Our current collaboration focuses on Mount Diablo, a new disaggregated power rack. It’s a cutting-edge solution featuring a scalable 400 VDC unit that enhances efficiency and scalability. This innovative design allows more AI accelerators per IT rack, significantly advancing AI infrastructure. We’re excited to continue our collaboration through this contribution.
Meta is committed to open source AI. We believe that open source will put the benefits and opportunities of AI into the hands of people all over the word.
AI won’t realize its full potential without collaboration. We need open software frameworks to drive model innovation, ensure portability, and promote transparency in AI development. We must also prioritize open and standardized models so we can leverage collective expertise, make AI more accessible, and work towards minimizing biases in our systems.
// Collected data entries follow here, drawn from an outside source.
theorem link_offerHeldAgain_state (l : LinkId) : (g.offerHeldAgain.link l).state = (g.link l).state := by
  unfold Gate.offerHeldAgain
  split
  · exact link_offerHost_state l
  · rfl

theorem state_linkChanged (l m : LinkId) : ((g.linkChanged l).link m).state = (g.link m).state := by
  cases l with
  | trunk => rfl
  | branch b => exact link_offerHeldAgain_state m

theorem reaches_enterTraining (l : LinkId) (down : (g.link l).state = .down) : Reaches traffic g (g.enterTraining l) := by
  unfold Gate.enterTraining
  dsimp only
  refine Reaches.trans ?_ (reaches_linkChanged l)
  refine Reaches.trans (GateStep.emit g _ _).reaches (GateStep.train _ l ?_).reaches
  cases l <;> exact down

theorem state_enterTraining (l : LinkId) : ((g.enterTraining l).link l).state = .training := by
  unfold Gate.enterTraining
  rw [state_linkChanged, Gate.link_modLink]
  simp [LinkRecord.train]

theorem reaches_takeInit (l : LinkId) (x : Credits) (training : (g.link l).state = .training)
    (fits : ∀ c, x.get c ≤ Config.maxHeld) : Reaches traffic g (g.takeInit l x) := by
  unfold Gate.takeInit
  refine Reaches.trans (Reaches.trans (GateStep.goUp g l x training fits).reaches ?_) (reaches_linkChanged l)
  cases l with
  | trunk => exact .refl
  | branch b => exact (GateStep.oweBranch _ b).reaches

theorem state_linkDown (l : LinkId) : ((g.linkDown l).link l).state = .down := by
  cases l with
  | trunk => rfl
  | branch b =>
    show ((g.branchDown b).link (.branch b)).state = .down
    unfold Gate.branchDown
    rw [link_offerHeldAgain_state]
    have owe (g' : Gate) : (g'.oweBranch b).link (.branch b) = g'.link (.branch b) := by
      unfold Gate.oweBranch; split <;> rfl
    rw [owe]
    have cleared (g' : Gate) : (g'.modBranch b Branch.clear).branch b = (g'.branch b).clear := by
      simp [Gate.branch_modBranch]
    have same (g' : Gate) : (g'.markOrphans b).link (.branch b) = (g'.branch b).link := rfl
    rw [same, cleared]
    rfl

theorem reaches_restart (l : LinkId) (x : Credits) (fits : ∀ c, x.get c ≤ Config.maxHeld) :
    Reaches downing g (g.restart l x) := by
  unfold Gate.restart
  exact ((reaches_linkDown l).trans ((reaches_enterTraining l (state_linkDown l)).mono (by decide))).trans
    ((reaches_takeInit l x (state_enterTraining l) fits).mono (by decide))

theorem readInit_fits {l : LinkId} {body : List Byte} {p : InitPacket} (h : readInit l body = some p) :
    ∀ c, p.figures.get c ≤ Config.maxHeld := by
  unfold readInit at h
  split at h
  · dsimp only at h
    split at h
    · injection h with h; subst h
      intro c
      cases c <;> simp [Credits.get, Config.maxHeld] <;> omega
    · cases h
  · cases h

theorem reaches_discardMalformed (l : LinkId) (cls : Option PacketClass) (stream : Option StreamId) :
    Reaches traffic g (g.discardMalformed l cls stream) := by
  have returned : Reaches traffic g (match cls with | some c => g.modLink l (·.returnSpent c) | none => g) := by
    cases cls with
    | none => exact .refl
    | some c => exact (GateStep.returnSpent g l c).reaches
  unfold Gate.discardMalformed
  dsimp only
  split
  · exact returned.trans (reaches_countGate _)
  · exact (returned.trans (reaches_countBranch _ _)).trans (GateStep.fault _ _).reaches

theorem reaches_receiveInit (l : LinkId) (body : List Byte) : Reaches [.inner, .traffic, .down, .reset] g (g.receiveInit l body) := by
  unfold Gate.receiveInit
  split
  · exact .refl
  · rename_i notDown
    split
    · exact (reaches_discardMalformed _ _ _).mono (by decide)
    · rename_i p h
      split
      · exact (GateStep.trunkReset g _ (readInit_fits h)).reaches
      · split
        · exact (reaches_restart _ _ (readInit_fits h)).mono (by decide)
        · rename_i notUp
          refine (reaches_takeInit _ _ ?_ (readInit_fits h)).mono (by decide)
          revert notDown notUp
          cases (g.link l).state <;> simp

theorem reaches_receiveInit_branch (b : BranchNo) (body : List Byte) :
    Reaches downing g (g.receiveInit (.branch b) body) := by
  unfold Gate.receiveInit
  split
  · exact .refl
  · rename_i notDown
    split
    · exact (reaches_discardMalformed _ _ _).mono (by decide)
    · rename_i p h
      split
      · rename_i reset; exact absurd reset.1 (by simp)
      · split
        · exact reaches_restart _ _ (readInit_fits h)
        · rename_i notUp
          refine (reaches_takeInit _ _ ?_ (readInit_fits h)).mono (by decide)
          revert notDown notUp
          cases (g.link (.branch b)).state <;> simp

theorem reaches_receiveCredit (l : LinkId) (body : List Byte) : Reaches traffic g (g.receiveCredit l body) := by
  unfold Gate.receiveCredit
  split
  · exact .refl
  split
  · split
    · rename_i ok; exact (GateStep.credit g l _ _ ok.1 ok.2).reaches
    · exact reaches_discardMalformed _ _ _
  · exact reaches_discardMalformed _ _ _

/-- A class packet that arrives, where its joining is a sequence of acts. -/
theorem reaches_arrive {α : Type} (l : LinkId) (c : PacketClass) (packet : Option α) (stream : Option StreamId)
    (join : α → Gate → Gate) (wide : ∀ k ∈ traffic, k ∈ K)
    (joined : ∀ p, packet = some p → 0 < (g.link l).granted.get c → Reaches K g (join p (g.modLink l (·.useGranted c)))) :
    Reaches K g (g.arrive l c packet stream join) := by
  have discard : Reaches K g (g.discardMalformed l (some c) stream) :=
    (reaches_discardMalformed l _ _).mono wide
  unfold Gate.arrive
  split
  · exact .refl
  split
  · rename_i p
    split
    · rename_i ok; exact joined p rfl ok.2
    · exact discard
  · exact discard

theorem readBranchRequest_stream {b : BranchNo} {kind : RequestKind} {body : List Byte} {p : StreamId × Request}
    (h : readBranchRequest b kind body = some p) : branchOf p.1 = b := by
  unfold readBranchRequest at h
  split at h
  · rw [Option.map_eq_some_iff] at h
    obtain ⟨n, _, rfl⟩ := h
    apply Fin.ext
    simp [branchOf, streamIdOf]
    omega
  · cases h

theorem reaches_receiveBranchRequest (b : BranchNo) (kind : RequestKind) (body : List Byte) :
    Reaches moving g (g.receiveBranchRequest b kind body) := by
  unfold Gate.receiveBranchRequest
  refine reaches_arrive _ _ _ _ _ (by decide) fun p read spent => ?_
  obtain rfl := readBranchRequest_stream read
  unfold Gate.joinStream
  dsimp only
  have joined := ((GateStep.arriveRequest g p.1 p.2 spent).reaches (K := moving)).trans
    (reaches_countBranch (branchOf p.1) fun x => { x with queued := x.queued + 1 })
  split
  · rename_i empty
    refine joined.trans (Reaches.outer (reaches_startHeads _ _ _ ?_))
    simp only [Gate.countBranch, Gate.stream_modBranch, Gate.stream_modStream, if_pos]
    have : ((g.modLink (.branch (branchOf p.1)) (·.useGranted .request)).stream p.1).queue = [] := by simpa using empty
    rw [this]
    rfl
  · exact joined

theorem reaches_receiveBranchAnswer (b : BranchNo) (body : List Byte) :
    Reaches traffic g (g.receiveBranchAnswer b body) :=
  reaches_arrive _ _ _ _ _ (by decide) fun a _ spent => (GateStep.arriveBranchAnswer g b a spent).reaches

theorem reaches_receiveTrunkRequest (kind : RequestKind) (body : List Byte) :
    Reaches traffic g (g.receiveTrunkRequest kind body) :=
  reaches_arrive _ _ _ _ _ (by decide) fun r _ spent => (GateStep.arriveTrunkRequest g r spent).reaches

theorem reaches_receiveControl (body : List Byte) : Reaches traffic g (g.receiveControl body) :=
  reaches_arrive _ _ _ _ _ (by decide) fun p _ spent => (GateStep.arriveControl g p spent).reaches

end Sys2Proof.Machine
end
Just as important, we also need open AI hardware systems. These systems are necessary for delivering the kind of high-performance, cost-effective, and adaptable infrastructure necessary for AI advancement.
We encourage anyone who wants to help advance the future of AI hardware systems to engage with the OCP community. By addressing AI’s infrastructure needs together, we can unlock the true promise of open AI for everyone.